EXERCISE REQUIREMENTS: State how many lines of the entries include the string "rest", please, leaving out everything but the number.

EXTRACTED DATA:
/-- R238: no decoder error is raised inside DECODER_ERROR, and its bits get no mark (R83). -/
def Obligations.NoErrorInsideDecoderError : Prop :=
  ∀ (b : Bit) (s : State), Inv s → s.state = .decoderError →
    ∃ t, exec (.clkSample b) s = .next t ∧
      t.errCause = s.errCause ∧ t.errState = s.errState ∧ t.markOut = s.markOut ∧
      (b = false → t.state = .decoderError ∧ t.errCount = 0 ∧ t.recOut = s.recOut)

/-- R198, R237: from the error entry, up to ten recessive bits taken by the clock, at whatever times, leave
the block in DECODER_ERROR without output, and the eleventh returns it to IDLE with the Error record, which
reaches to the end of that bit. -/
def Obligations.RecoveryTakesElevenRecessiveBits : Prop :=
  ∀ (s : State) (before : List Between), Inv s → s.state = .decoderError → s.errCount = 0 →
    (∀ g ∈ before, g.runLength.toNat ≤ 5) → before.length ≤ 10 →
    (∃ t, execBitsAt .clkSample (before.map fun g => (g, true)) s = .next t ∧
      t.state = .decoderError ∧ t.errCount.toNat = before.length ∧
      (before ≠ [] → t.recOut = none ∧ t.markOut = none)) ∧
    ∀ last : Between, before.length = 10 → last.runLength.toNat ≤ 5 →
      ∃ t, execBitsAt .clkSample ((before ++ [last]).map fun g => (g, true)) s = .next t ∧
        t.state = .idle ∧ t.markOut = none ∧
        t.recOut = some ⟨.error, BitVec.ofNat 32 s.errCause.code.toNat,
          BitVec.ofNat 32 s.errState.code.toNat, s.fieldStart,
          (last.sampleIdx : Int) - (s.cfg.tArb / 2 : Nat) + (s.cfg.tArb : Nat)⟩

/-! ## Outputs -/

/-- R33, R70, R71: a record starts where the one before it ended; `fieldStart` moves only with a record,
at an SOF, and at reset. -/
def Obligations.RecordsAreContiguous : Prop :=
  ∀ (s t : State) (p : PortIn) (rest : List PortIn),
    Inv s → s.input = p :: rest → p.rst = false → step s = .next t →
    (∀ r, t.recOut = some r → r.startAt = s.fieldStart ∧ t.fieldStart = r.endAt) ∧
    (t.recOut = none → t.fieldStart = s.fieldStart ∨
      (s.state = .idle ∧ t.state = .identifier ∧ t.fieldStart = s.bitStart))

/-- R72, R83, R125: the mark of a tick stands at the sample of that tick; a tick of an idle line and a
tick in DECODER_ERROR put no mark out. -/
def Obligations.MarksStandAtTheirSample : Prop :=
  ∀ s t : State, Inv s → step s = .next t →
    (∀ m, t.markOut = some m → m.sample = s.sampleIdx) ∧
    (s.state = .idle → t.state = .idle → t.markOut = none ∧ t.recOut = none) ∧
    (s.state = .decoderError → t.markOut = none)

/-- R126, R120: no step reads an output port. -/
def Obligations.OutputsAreNeverRead : Prop :=
  ∀ (s : State) (r : Option FieldRec) (m : Option Mark),
    step { s with recOut := r, markOut := m } = step s

/-! ## Who writes what: the frames of the register groups -/

/-- R21, R28 (`prevBit`): clock registers, ports and `prevBit` under the single operations. -/
def Obligations.ClockRegisterWriters : Prop :=
  ∀ (i : Instr) (s t : State), isSingleOperation i = true → exec i s = .next t →
    t.cfg = s.cfg ∧ t.input = s.input ∧ t.sampleIdx = s.sampleIdx ∧ t.prevLevel = s.prevLevel ∧
    t.prevBit = s.prevBit ∧
    (t.nextCenter ≠ s.nextCenter →
      i = .clkResync ∨ i = .clkSwitchUp ∨ i = .clkSwitchDown ∨ i = .caBrs true ∨
      i = .crcdelBit true) ∧
    (t.dataRate ≠ s.dataRate →
      i = .clkSwitchUp ∨ i = .clkSwitchDown ∨ i = .caBrs true ∨ i = .crcdelBit true ∨
      t.state = .decoderError)

/-- R23, R25: destuffer and CRC registers under the single operations. -/
def Obligations.DestufferAndCrcRegisterWriters : Prop :=
  ∀ (i : Instr) (s t : State), isSingleOperation i = true → exec i s = .next t →
    ((t.runLength ≠ s.runLength ∨ t.lastBit ≠ s.lastBit) →
      ∃ b, i = .dsForced b ∨ i = .dsStuff b ∨ i = .dsPassSame b ∨ i = .dsPassToggle b ∨
        i = .idleSof b) ∧
    (t.stuffCount ≠ s.stuffCount → ∃ b, i = .dsStuff b ∨ i = .idleSof b) ∧
    (t.dsActive ≠ s.dsActive →
      ∃ b, i = .idleSof b ∨ i = .caDlcClassic b ∨ i = .caDlcFd b ∨ i = .dataBit b ∨ i = .sbcLast b ∨
        i = .crcdelBit b ∨ t.state = .decoderError) ∧
    (t.crc15 ≠ s.crc15 → ∃ b, i = .crc15Step b ∨ i = .idleSof b) ∧
    (t.crc17 ≠ s.crc17 →
      ∃ b, i = .crc17Step b ∨ i = .dsStuff b ∨ i = .dsPassSame b ∨ i = .dsPassToggle b ∨
        i = .idleSof b ∨ i = .crc17Bit b ∨ i = .crc17Last b) ∧
    (t.crc21 ≠ s.crc21 →
      ∃ b, i = .crc21Step b ∨ i = .dsStuff b ∨ i = .dsPassSame b ∨ i = .dsPassToggle b ∨
        i = .idleSof b ∨ i = .crc21Bit b ∨ i = .crc21Last b)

FINAL ANSWER: 2